Argentina y Venezuela tienen a favor que su deuda externa pública y privada en dólares no es alta. En el caso de Venezuela se le suma que sus ingresos en dólares por petróleo le dan un colchón para ataques especulativos.
 
"Creo que en eso Venezuela es diferente a Argentina porque tiene muy fuertes ingresos en dólares por el petróleo y tiene acceso a los mercados de capitales", indicó a BBC Mundo Mark Weibrost, codirector del "Center for Economic Policy and Research" de Washington.
 
No es la situación de Argentina que tiene virtualmente cerrada la opción de financiarse en el exterior desde que declaró la cesación de pagos de la deuda externa en 2001.
 
Ahora, el gobierno de Cristina Fernández adoptó dos medidas que había evitado durante bastante tiempo para contrarestar el vendaval que se desató la semana pasada cuando dejó de intervenir en el mercado de divisas para controlar el dólar.
 
La nueva autorización -con limitaciones- para adquirir dólares y la decisión del Banco Central de aumentar la tasa de interés para los ahorristas.
 
Según el ex ministro de hacienda del Brasil, Luis Carlos Bresser-Pereira, el gobierno está en el camino adecuado.
 
"El problema del gobierno argentino es que intentó combatir la inflación dejando que la moneda se apreciara.
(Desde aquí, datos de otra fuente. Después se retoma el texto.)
theorem keeps_execWakePin {u : State} (tally : Nat) {s : State} (h : Keeps u s) :
 KeepsOut u (execWakePin tally s) := by
  unfold execWakePin
  repeat' (first
    | with_reducible assumption
    | with_reducible apply keeps_wakeUp
    | with_reducible apply keepsOut_next
    | intro _
    | with_reducible apply keepsOut_ite
    | with_reducible apply keeps_ite
    | split
    | (with_reducible refine keeps_of_pair (by assumption) ?_)
    | (with_reducible refine keeps_of_opt (by assumption) ?_)
    | dsimp only)

theorem keeps_execWakeTimer {u : State} (tally : Nat) {s : State} (h : Keeps u s) :
 KeepsOut u (execWakeTimer tally s) := by
  unfold execWakeTimer
  repeat' (first
    | with_reducible assumption
    | with_reducible apply keeps_wakeUp
    | with_reducible apply keepsOut_next
    | intro _
    | with_reducible apply keepsOut_ite
    | with_reducible apply keeps_ite
    | split
    | (with_reducible refine keeps_of_pair (by assumption) ?_)
    | (with_reducible refine keeps_of_opt (by assumption) ?_)
    | dsimp only)

theorem keeps_wakeNowCmd {u : State} (rq : Requester) {s : State} (h : Keeps u s) :
 Keeps u (wakeNowCmd rq s) := by
  unfold wakeNowCmd
  repeat' (first
    | with_reducible assumption
    | with_reducible apply keeps_wakeUp
    | intro _
    | with_reducible apply keeps_ite
    | split
    | (with_reducible refine keeps_of_pair (by assumption) ?_)
    | (with_reducible refine keeps_of_opt (by assumption) ?_)
    | dsimp only)

theorem keeps_execWakeNow {u : State} (rq : Requester) {s : State} (h : Keeps u s) :
 KeepsOut u (execWakeNow rq s) := by
  unfold execWakeNow
  repeat' (first
    | with_reducible assumption
    | with_reducible apply keeps_onPage
    | with_reducible apply keeps_wakeNowCmd
    | with_reducible apply keepsOut_next
    | intro _
    | with_reducible apply keepsOut_ite
    | with_reducible apply keeps_ite
    | split
    | (with_reducible refine keeps_of_pair (by assumption) ?_)
    | (with_reducible refine keeps_of_opt (by assumption) ?_)
    | dsimp only)

theorem keeps_wakeLoadDone {u : State} {s : State} (h : Keeps u s) :
 Keeps u (wakeLoadDone s) := by
  unfold wakeLoadDone
  repeat' (first
    | with_reducible assumption
    | with_reducible apply keeps_loadIoRecord
    | with_reducible apply keeps_beginSelftest
    | with_reducible apply keeps_loadBoot
    | with_reducible apply keeps_reload
    | with_reducible apply keeps_loadAll
    | with_reducible apply keeps_stamp
    | with_reducible apply keeps_stopSafe
    | with_reducible apply keeps_unlisted
    | with_reducible apply keeps_beginRelease
    | with_reducible apply keeps_wakeSleep
    | with_reducible apply keeps_wakeBear
    | intro _
    | with_reducible apply keeps_ite
    | split
    | (with_reducible refine keeps_of_pair (by assumption) ?_)
    | (with_reducible refine keeps_of_opt (by assumption) ?_)
    | dsimp only)

theorem keeps_execWakeLoadDone {u : State} {s : State} (h : Keeps u s) :
 KeepsOut u (execWakeLoadDone s) := by
  unfold execWakeLoadDone
  repeat' (first
    | with_reducible assumption
    | with_reducible apply keeps_wakeLoadDone
    | with_reducible apply keepsOut_next
    | intro _
    | with_reducible apply keepsOut_ite
    | with_reducible apply keeps_ite
    | split
    | (with_reducible refine keeps_of_pair (by assumption) ?_)
    | (with_reducible refine keeps_of_opt (by assumption) ?_)
    | dsimp only)

theorem keeps_ringReset {u : State} {s : State} (h : Keeps u s) :
 Keeps u (ringReset s) := by
  unfold ringReset
  repeat' (first
    | with_reducible assumption
    | with_reducible apply keeps_setDev
    | with_reducible apply keeps_deviceReset
    | with_reducible apply keeps_wakeUp
    | intro _
    | with_reducible apply keeps_ite
    | split
    | (with_reducible refine keeps_of_pair (by assumption) ?_)
    | (with_reducible refine keeps_of_opt (by assumption) ?_)
    | dsimp only)

theorem keeps_reloadWatchdog {u : State} {s : State} (h : Keeps u s) :
 Keeps u (reloadWatchdog s) := by
  unfold reloadWatchdog
  repeat' (first
    | with_reducible assumption
    | with_reducible apply keeps_setDev
    | with_reducible apply keeps_wrf
    | intro _
    | with_reducible apply keeps_ite
    | split
    | (with_reducible refine keeps_of_pair (by assumption) ?_)
    | (with_reducible refine keeps_of_opt (by assumption) ?_)
    | dsimp only)

theorem keeps_execWdtKick {u : State} (rq : Requester) {s : State} (h : Keeps u s) :
 KeepsOut u (execWdtKick rq s) := by
  unfold execWdtKick
  repeat' (first
    | with_reducible assumption
    | with_reducible apply keeps_onPage
    | with_reducible apply keeps_reloadWatchdog
    | with_reducible apply keepsOut_next
    | intro _
    | with_reducible apply keepsOut_ite
    | with_reducible apply keeps_ite
    | split
    | (with_reducible refine keeps_of_pair (by assumption) ?_)
    | (with_reducible refine keeps_of_opt (by assumption) ?_)
    | dsimp only)

theorem keeps_watchdogExpiry {u : State} {s : State} (h : Keeps u s) :
 Keeps u (watchdogExpiry s) := by
  unfold watchdogExpiry
  repeat' (first
    | with_reducible assumption
    | with_reducible apply keeps_md
    | with_reducible apply keeps_irq
    | with_reducible apply keeps_deviceReset
    | with_reducible apply keeps_reloadWatchdog
    | intro _
    | with_reducible apply keeps_ite
    | split
    | (with_reducible refine keeps_of_pair (by assumption) ?_)
    | (with_reducible refine keeps_of_opt (by assumption) ?_)
    | dsimp only)

theorem keeps_execWatchdogExpiry {u : State} {s : State} (h : Keeps u s) :
 KeepsOut u (execWatchdogExpiry s) := by
  unfold execWatchdogExpiry
  repeat' (first
    | with_reducible assumption
    | with_reducible apply keeps_watchdogExpiry
    | with_reducible apply keepsOut_next
    | intro _
    | with_reducible apply keepsOut_ite
    | with_reducible apply keeps_ite
    | split
    | (with_reducible refine keeps_of_pair (by assumption) ?_)
    | (with_reducible refine keeps_of_opt (by assumption) ?_)
    | dsimp only)

end Sys2Proof.Machine
end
Con una moneda sobrevaluada se termina en este tipo de situación", indicó a BBC Mundo.
 
"Creo que con las medidas del nuevo ministro de Economía el peso está recuperando su valor competitivo. Si se recobra la confianza de las empresas, Argentina recuperará el superávit de cuenta corriente, con lo que saldrá de la crisis. Pero tendrá que resolver el problema de la inflación", agregó."